-- ==== Sys2Proof/WellFormed.lean ====
section
/-! DEFINITION. Which terms of `Instr` are queries a caller can make: a mask that is not zero
(spec/40_bitfield_extractor.md R62), a tag code that names no tag under the OTHER forms (R96, R103:
codes 5 to 7), a role code outside the closed set under OUT_OF_SET (R127: codes 16 to 31). -/

namespace Sys2Proof

/-- Why a term is ill formed. -/
inductive Malformed where
  /-- `EXTRACT` with mask 0 (R62). -/
  | zeroMask
  /-- an OTHER form under a tag code that names a tag (R24). -/
  | tagIsNamed (tag : TagCode)
  /-- an OUT_OF_SET form under a role code of the closed set (R25). -/
  | roleIsNamed (role : RoleCode)
  deriving DecidableEq, Repr

/-- The check of one OTHER form's tag code. -/
def checkOtherTag (tag : TagCode) : Option Malformed :=
  if tag < 5#3 then some (.tagIsNamed tag) else none

/-- What is wrong with a term, `none` when it is well formed. -/
def Instr.malformed : Instr → Option Malformed
  | .extract _ mask => if mask = 0#32 then some .zeroMask else none
  | .immRawOther tag _ => checkOtherTag tag
  | .immExtOther tag _ _ => checkOtherTag tag
  | .regOutOfSet role _ => if role < 16#5 then some (.roleIsNamed role) else none
  | .viewR _ | .viewI _ | .viewJ _ | .viewCp1 _ | .viewWord _ => none
  | .decode _ | .fieldOpcode _ | .fieldRs _ | .fieldRt _ | .fieldRd _ | .fieldShamt _
  | .fieldFunct _ | .fieldImm _ | .fieldJump _ | .fieldBytes _ | .fieldFmt _ | .fieldFt _
  | .fieldFs _ | .fieldFd _ => none
  | .immRawNone _ | .immRawShift _ | .immRawJump _ | .immRawLogical _ | .immRawArithmetic _ => none
  | .immExtNone _ _ | .immExtShift _ _ | .immExtJump _ _ | .immExtLogical _ _
  | .immExtArithmetic _ _ | .imm _ _ _ => none
  | .regZero _ | .regHi _ | .regLo _ | .regHiLo _ | .regRa _ | .regRs _ | .regRt _ | .regRd _
  | .regCp0Rd _ | .regSr _ | .regEpc _ | .regFd _ | .regFs _ | .regFt _ | .regFr _
  | .regFcsr _ => none
  | .addClass _ _ _ _ => none

/-- The term is a query a caller can make. -/
abbrev Instr.WellFormed (i : Instr) : Prop := i.malformed = none

end Sys2Proof
end

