-- ==== Sys2Proof/Machine/State.lean ====
section
/-! DEFINITION. The values DEC answers with (spec/10_state.md R12, R15; spec/30_encoding.md R42 to
R46) and the machine's state. DEC itself holds no state (R10, R22): every field of `State` is the
model's own rendering of the CALLER's side of the interface (log entries 1 and 4). -/

namespace Sys2Proof.Machine

/-! ## The values that cross the boundary -/

/-- The bundle of thirteen fields, each carried as a `u32` with zeros above its width (R12). -/
structure Fields where
  opcode : Word
  rs     : Word
  rt     : Word
  rd     : Word
  shamt  : Word
  funct  : Word
  imm    : Word
  jump   : Word
  bytes  : Word
  fmt    : Word
  ft     : Word
  fs     : Word
  fd     : Word
  deriving DecidableEq, Repr

/-- The register view: six fields that tile the word (R42). -/
structure ViewR where
  opcode : BitVec 6
  rs     : BitVec 5
  rt     : BitVec 5
  rd     : BitVec 5
  shamt  : BitVec 5
  funct  : BitVec 6
  deriving DecidableEq, Repr

/-- The immediate view (R43). -/
structure ViewI where
  opcode : BitVec 6
  rs     : BitVec 5
  rt     : BitVec 5
  imm    : BitVec 16
  deriving DecidableEq, Repr

/-- The jump view (R44). -/
structure ViewJ where
  opcode : BitVec 6
  jump   : BitVec 26
  deriving DecidableEq, Repr

/-- The coprocessor-1 view: the register view's cut with the four middle fields renamed (R45). -/
structure ViewCp1 where
  opcode : BitVec 6
  fmt    : BitVec 5
  ft     : BitVec 5
  fs     : BitVec 5
  fd     : BitVec 5
  funct  : BitVec 6
  deriving DecidableEq, Repr

/-- A register descriptor: the name of one physical register (R15). Two descriptors are equal
exactly when they have the same constructor and index. -/
inductive RegDesc where
  | gpr (i : RegIndex)
  | fpr (i : RegIndex)
  | cp0 (i : RegIndex)
  | hi
  | lo
  | fcr (i : RegIndex)
  deriving DecidableEq, Repr

/-- What one query answers. -/
inductive Answer where
  /-- a `u32`: `EXTRACT`, the thirteen fields, `IMM_RAW`. -/
  | u32 (v : Word)
  /-- the bundle: `DECODE`. -/
  | fields (f : Fields)
  | viewR (v : ViewR)
  | viewI (v : ViewI)
  | viewJ (v : ViewJ)
  | viewCp1 (v : ViewCp1)
  | viewWord (v : Word)
  /-- an immediate at `W = 32`: `IMM_EXT`, `IMM`. -/
  | imm32 (v : BitVec 32)
  /-- an immediate at `W = 64`: `IMM_EXT`, `IMM`. -/
  | imm64 (v : BitVec 64)
  /-- a descriptor: `REG`. -/
  | desc (d : RegDesc)
  /-- the destination and the two sources of an ADD-class word (R54). -/
  | addClass (dest src1 src2 : RegDesc)
  deriving DecidableEq, Repr

/-! ## The state -/

/-- The input ports of R23, holding what the caller drove last (R141). -/
structure Inputs where
  word     : Word
  rawTag   : TagCode
  extTag   : TagCode
  extValue : Word
  role     : RoleCode
  deriving DecidableEq, Repr

/-- The caller's side of DEC: the port values it drives, the queries it has presented and not yet
had answered (oldest first), and the answers it has received and owns (R27; oldest first). -/
structure State where
  inputs  : Inputs
  queue   : List Query
  answers : List Answer
  deriving DecidableEq, Repr

/-- Why the machine stops with a fault. -/
inductive Fault where
  /-- The one error of DEC (R131): raised by `REG` under a role code outside the closed set (R127).
  Fatal and never cleared (R135). Safe: the query has no descriptor. Log entry 9. -/
  | contractViolation (role : RoleCode)
  deriving DecidableEq, Repr

/-- Why a query is refused. -/
inductive Refusal where
  /-- An instruction with no meaning in this model: no arm of `exec` answers it. Safe. -/
  | notModelled (mnemonic : String)
  /-- `EXTRACT` with mask 0, a call the spec gives no value and refuses (R62, D13, U1). Raised by
  `EXTRACT`'s meaning and by fetching such a query. Safe. Log entry 8. -/
  | zeroMask
  /-- An immediate at a named width that is neither 32 nor 64, refused by R107 (D11, U6). Raised by
  fetching such a query. Safe. Log entry 5. -/
  | widthNotAdmitted (width : BitVec 8)
  /-- A select code that names no operation: the bits are no query. Raised by fetching. Safe. Log
  entry 2. -/
  | noSuchOperation (select : BitVec 8)
  /-- `ADD_CLASS` asked of a word outside the row's match and mask. Raised by fetching. Safe. Log
  entry 12. -/
  | notAddClass (word : Word)
  deriving DecidableEq, Repr

/-- The machine before anything is presented. DEC has no reset (R22, R140); that the caller drives
zero on every port and has presented nothing is a DESIGN CHOICE, log entry 4. -/
def State.reset : State where
  inputs  := { word := 0, rawTag := 0, extTag := 0, extValue := 0, role := 0 }
  queue   := []
  answers := []

end Sys2Proof.Machine
end

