-- ==== Sys2Proof/Machine/AddClass.lean ====
section
/-! DEFINITION. The meaning of `ADD_CLASS`, the one classification the source makes
(spec/30_encoding.md R54), an example and no decode rule of DEC (R53). Log entry 12. -/

namespace Sys2Proof.Machine

/-- An ADD-class word's destination is the RD role and its sources are the RS and RT roles (R54): the
answer is the three descriptors. What the class computes is not in the spec and not modelled. -/
def execAddClass (rs rt rd shamt : BitVec 5) (s : State) : Host.Outcome State Fault Refusal :=
  let word := addClassWord rs rt rd shamt
  let f := decodeFields word
  answer (.addClass (resolveReg fixedIndices f .rd) (resolveReg fixedIndices f .rs)
    (resolveReg fixedIndices f .rt)) (s.driveWord word)

end Sys2Proof.Machine
end

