-- ==== Sys2Proof/Safety.lean ====
section
/-! DEFINITION. What counts as a safe run of DEC, and the terms its claims use. -/

namespace Sys2Proof.Machine

/-- The first contract of the caller (spec/70_reset_and_hazards.md R143 a): a role inside the set.
The second, the pairing of `IMM_EXT` with `IMM_RAW`, is no condition of a query: a different pairing
is not an error (R143 b). -/
def keepsContract : Instr → Bool
  | .regOutOfSet _ _ => false
  | _ => true

/-- `k` steps of the machine. -/
def run (k : Nat) (s : State) : Host.Outcome State Fault Refusal :=
  Host.Core.run Sys2Proof.core k s

/-- A run is safe when no number of steps ends in the one error (R131). -/
def SafeFrom (s : State) : Prop := ∀ k f, run k s ≠ .fault f

/-- The layout equations of spec/41_field_decode.md R85, with R79 and R84. -/
def layout (word : Word) : Fields where
  opcode := word >>> 26
  rs     := (word >>> 21) &&& 0x1F#32
  rt     := (word >>> 16) &&& 0x1F#32
  rd     := (word >>> 11) &&& 0x1F#32
  shamt  := (word >>> 6) &&& 0x1F#32
  funct  := word &&& 0x3F#32
  imm    := word &&& 0xFFFF#32
  jump   := word &&& 0x3FFFFFF#32
  bytes  := word
  fmt    := (word >>> 21) &&& 0x1F#32
  ft     := (word >>> 16) &&& 0x1F#32
  fs     := (word >>> 11) &&& 0x1F#32
  fd     := (word >>> 6) &&& 0x1F#32

/-- The descriptors some role produces: of the class `FCR` only `FCR(FCSR_INDEX)` (R15, R20). -/
def RegDesc.Produced : RegDesc → Prop
  | .fcr i => i = fixedIndices.fcsr
  | _ => True

/-- What every answer of DEC satisfies: a bundle is determined by its `bytes` field (R13); a
descriptor is one that some role produces (R15); a 64-bit immediate is either a zero-extended 32-bit
value or a sign-extended 16-bit one (R97). -/
def Answer.Lawful : Answer → Prop
  | .fields f => f = layout f.bytes
  | .desc d => d.Produced
  | .addClass dest src1 src2 => ∃ i j k, dest = .gpr i ∧ src1 = .gpr j ∧ src2 = .gpr k
  | .imm64 v => v.toNat < 2 ^ 32 ∨ v = (v.setWidth 16).signExtend 64
  | _ => True

/-- The invariant of the machine: the role port holds a code of the closed set, so `role_err` is
not asserted, and every answer given is lawful. -/
structure DecInvariant (s : State) : Prop where
  roleInSet : roleErr s.inputs.role = false
  lawful    : ∀ a ∈ s.answers, a.Lawful

end Sys2Proof.Machine
end

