/-- The indices are parameters (spec/93_implementation_defined.md U11): other values change the rows of
five roles, whatever the word, and no other row. -/
def Obligations.OnlyFiveRolesDependOnTheIndices : Prop :=
  (∀ (ix : Indices) (word : Word) (role : Role),
    role ∉ [Role.zero, .ra, .sr, .epc, .fcsr] →
    ∀ s : State, Answers (decodeReg role.code word) s
      (.desc (resolveReg ix (decodeFields word) role))) ∧
  ∀ role ∈ [Role.zero, .ra, .sr, .epc, .fcsr], ∀ (word : Word) (s : State),
    ∃ (ix : Indices) (d : RegDesc), Answers (decodeReg role.code word) s (.desc d) ∧
      resolveReg ix (decodeFields word) role ≠ d

/-- The 8-bit descriptor code is the spec's decision D5 (log entry 7): different descriptors have
different codes. -/
def Obligations.DescriptorCodesAreInjective : Prop :=
  ∀ d d' : RegDesc, d.code = d'.code → d = d'

/-! ## The one error, and the outcomes -/

/-- A role code of the sixteen is answered with a descriptor; any other is fatal (R52), whatever the
word and the other operands. Said of a step on a presented query: the select code is log entry 2, the
queue log entry 1, and the form of the fault the spec's decision D14 (log entry 9). -/
def Obligations.RoleOutsideTheSetIsFatal : Prop :=
  ∀ (q : Query) (rest : List Query) (s : State), s.queue = q :: rest → q.select = 23#8 →
    (16 ≤ q.role.toNat → step s = .fault (.contractViolation q.role)) ∧
    (q.role.toNat < 16 → ∃ d t, step s = .next t ∧ t.answers = s.answers ++ [.desc d])

/-- R130. Every operation succeeds on every operand a caller may give it, but register resolution under
a role outside the set, which is the one fatal condition. -/
def Obligations.TwoTiersOfOperations : Prop :=
  ∀ (i : Instr) (s : State), i.WellFormed →
    (keepsContract i = true ∧ ∃ (t : State) (a : Answer), exec i s = .next t ∧
      t.answers = s.answers ++ [a]) ∨
    ∃ (role : RoleCode) (word : Word), i = .regOutOfSet role word ∧
      exec i s = .fault (.contractViolation role)

/-- Spec decision D14 (log entry 9). A step faults exactly when the presented query is `REG` with a
role code outside the set, and the fault carries that code: no instruction word causes it. -/
def Obligations.FaultsComeOnlyFromTheRolePort : Prop :=
  ∀ (s : State) (e : Fault), step s = .fault e ↔
    ∃ (q : Query) (rest : List Query), s.queue = q :: rest ∧ q.select = 23#8 ∧
      roleErr q.role = true ∧ e = .contractViolation q.role

/-- Spec decisions D11 and D13, and the model's own query codes (log entries 2, 5, 8, 12). A step is
refused exactly for a zero mask, a named width that is neither 32 nor 64, a select code of no operation,
or `ADD_CLASS` of a word outside the class. -/
def Obligations.RefusalsAreExactlyTheNamedOnes : Prop :=
  ∀ (s : State) (e : Refusal), step s = .refused e ↔
    ∃ (q : Query) (rest : List Query), s.queue = q :: rest ∧
      ((q.select = 1#8 ∧ q.value = 0#32 ∧ e = .zeroMask) ∨
       ((q.select = 21#8 ∨ q.select = 22#8) ∧ q.width ≠ 0#8 ∧ q.width ≠ 32#8 ∧ q.width ≠ 64#8 ∧
          e = .widthNotAdmitted q.width) ∨
       (24 < q.select.toNat ∧ e = .noSuchOperation q.select) ∨
       (q.select = 24#8 ∧ q.word &&& 0xFC00003F#32 ≠ 0x20#32 ∧ e = .notAddClass q.word))

/-- A caller that keeps its first contract (a role inside the set, R143 a) keeps it in every step, and no
such step ends in the error. The queue is log entry 1, the model's choice. -/
def Obligations.ContractKeepingQueueStaysSo : Prop :=
  ∀ s : State, (∀ q ∈ s.queue, ∀ i, decode q = .instr i → keepsContract i = true) →
    (∀ e, step s ≠ .fault e) ∧
    ∀ t, step s = .next t → ∀ q ∈ t.queue, ∀ i, decode q = .instr i → keepsContract i = true

/-- A caller that keeps its first contract (a role inside the set, R143 a) never sees the error, however
long the run. The queue and the run are log entry 1, the model's choice. -/
def Obligations.ContractKeepingCallerNeverFaults : Prop :=
  ∀ s : State, (∀ q ∈ s.queue, ∀ i, decode q = .instr i → keepsContract i = true) → SafeFrom s

/-! ## No state: independence, repetition, order -/

/-- R10. What an operation answers is a function of its own operands: the same in every state, whatever
was asked before, and so is its error or refusal. -/
def Obligations.AnswersDependOnTheOperandsAlone : Prop :=
  ∀ i : Instr,
    (∃ a, ∀ s, Answers i s a) ∨ (∃ e, ∀ s, exec i s = .fault e) ∨
    (∃ e, ∀ s, exec i s = .refused e)

/-- The spec derives from statelessness (decision D17, its rule R35) that queries commute: asked in
the other order they give the same two answers, in the other order. -/
def Obligations.QueriesCommute : Prop :=
  ∀ (i j : Instr) (s t u : State), exec i s = .next t → exec j t = .next u →
    ∃ (a b : Answer) (t' u' : State), t.answers = s.answers ++ [a] ∧
      u.answers = s.answers ++ [a, b] ∧ exec j s = .next t' ∧ exec i t' = .next u' ∧
      u'.answers = s.answers ++ [b, a]

/-- The spec's decision D16 (its rule R33): asking again gives the same answer and changes nothing but
the record of answers. -/
def Obligations.AskingAgainGivesTheSameAnswer : Prop :=
  ∀ (i : Instr) (s t : State), exec i s = .next t →
    ∃ a, t.answers = s.answers ++ [a] ∧ exec i t = .next { t with answers := t.answers ++ [a] }

/-! ## Frames: the whole next state of every form -/

/-- Log entry 15. The views, `DECODE`, the thirteen fields and `ADD_CLASS` change the `word` port and
add one answer; every other port and every query that waits is as before. -/
def Obligations.WordQueriesChangeOnlyTheWordPort : Prop :=
  (∀ form ∈ [Instr.viewR, .viewI, .viewJ, .viewCp1, .viewWord, .decode, .fieldOpcode, .fieldRs,
      .fieldRt, .fieldRd, .fieldShamt, .fieldFunct, .fieldImm, .fieldJump, .fieldBytes, .fieldFmt,
      .fieldFt, .fieldFs, .fieldFd],
    ∀ (word : Word) (s : State), ∃ a, exec (form word) s =
      .next { s with inputs := { s.inputs with word := word }, answers := s.answers ++ [a] }) ∧
  ∀ (rs rt rd shamt : BitVec 5) (s : State), ∃ a, exec (.addClass rs rt rd shamt) s =
    .next { s with
      inputs := { s.inputs with word := 0#6 ++ rs ++ rt ++ rd ++ shamt ++ 0x20#6 }
      answers := s.answers ++ [a] }

/-- Log entry 15. `IMM_RAW` changes the ports `word` and `raw_tag` and adds one answer. -/
def Obligations.ImmRawChangesOnlyWordAndRawTag : Prop :=
  (∀ p ∈ [(Instr.immRawNone, 0#3), (.immRawShift, 1#3), (.immRawJump, 2#3),
      (.immRawLogical, 3#3), (.immRawArithmetic, 4#3)],
    ∀ (word : Word) (s : State), ∃ a, exec (p.1 word) s =
      .next { s with inputs := { s.inputs with word := word, rawTag := p.2 }
                     answers := s.answers ++ [a] }) ∧
  ∀ (tag : TagCode) (word : Word) (s : State), ∃ a, exec (.immRawOther tag word) s =
    .next { s with inputs := { s.inputs with word := word, rawTag := tag }
                   answers := s.answers ++ [a] }

/-- Log entry 15. `IMM_EXT` changes the ports `ext_tag` and `ext_value` and adds one answer, the same in
every state: it reads no word and changes none. -/
def Obligations.ImmExtChangesOnlyItsTagAndValue : Prop :=
  (∀ p ∈ [(Instr.immExtNone, 0#3), (.immExtShift, 1#3), (.immExtJump, 2#3),
      (.immExtLogical, 3#3), (.immExtArithmetic, 4#3)],
    ∀ (width : Width) (value : Word), ∃ a, ∀ s : State, exec (p.1 width value) s =
      .next { s with inputs := { s.inputs with extTag := p.2, extValue := value }
                     answers := s.answers ++ [a] }) ∧
  ∀ (tag : TagCode) (width : Width) (value : Word), ∃ a, ∀ s : State,
    exec (.immExtOther tag width value) s =
      .next { s with inputs := { s.inputs with extTag := tag, extValue := value }
                     answers := s.answers ++ [a] }

/-- Log entry 15. `IMM` presents the same tag in both places and the raw value to the extension; the
role port and the waiting queries are as before. -/
def Obligations.ComposedImmediateLeavesTheRolePort : Prop :=
  ∀ (tag : TagCode) (width : Width) (word : Word) (s : State), ∃ (a : Answer) (raw : Word),
    Answers (decodeImmRaw tag word) s (.u32 raw) ∧
    exec (.imm tag width word) s =
      .next { s with
        inputs := { word := word, rawTag := tag, extTag := tag, extValue := raw,
                    role := s.inputs.role }
        answers := s.answers ++ [a] }

/-- Log entry 15. `REG` under a role of the set changes the ports `word` and `role` and adds one answer;
no tag, value or waiting query changes. -/
def Obligations.RegChangesOnlyWordAndRole : Prop :=
  ∀ p ∈ [(Instr.regZero, 0#5), (.regHi, 1#5), (.regLo, 2#5), (.regHiLo, 3#5), (.regRa, 4#5),
      (.regRs, 5#5), (.regRt, 6#5), (.regRd, 7#5), (.regCp0Rd, 8#5), (.regSr, 9#5),
      (.regEpc, 10#5), (.regFd, 11#5), (.regFs, 12#5), (.regFt, 13#5), (.regFr, 14#5),
      (.regFcsr, 15#5)],
    ∀ (word : Word) (s : State), ∃ a, exec (p.1 word) s =
      .next { s with inputs := { s.inputs with word := word, role := p.2 }
                     answers := s.answers ++ [a] }

/-- Log entry 15. What a step may change, read off the presented query alone: that query no longer waits,
one answer is added and the earlier ones stay, and only `REG` may change the role port, only `IMM_RAW`
and `IMM` the raw tag, only `IMM_EXT` and `IMM` the extension ports; `EXTRACT` and `IMM_EXT` leave the
word port. -/
def Obligations.AStepChangesOnlyWhatItsQueryDrives : Prop :=
  ∀ (q : Query) (rest : List Query) (s t : State), s.queue = q :: rest → step s = .next t →
    t.queue = rest ∧ (∃ a, t.answers = s.answers ++ [a]) ∧
    (q.select ≠ 23#8 → t.inputs.role = s.inputs.role) ∧
    (q.select ≠ 20#8 → q.select ≠ 22#8 → t.inputs.rawTag = s.inputs.rawTag) ∧
    (q.select ≠ 21#8 → q.select ≠ 22#8 →
      t.inputs.extTag = s.inputs.extTag ∧ t.inputs.extValue = s.inputs.extValue) ∧
    (q.select = 1#8 ∨ q.select = 21#8 → t.inputs.word = s.inputs.word)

####

• [Exercise directions]:
Show the lines above that include "nothing".

• [Reply]:
zero on every port and has presented nothing is a DESIGN CHOICE, log entry 4. -/
/-- The spec's decision D16 (its rule R33): asking again gives the same answer and changes nothing but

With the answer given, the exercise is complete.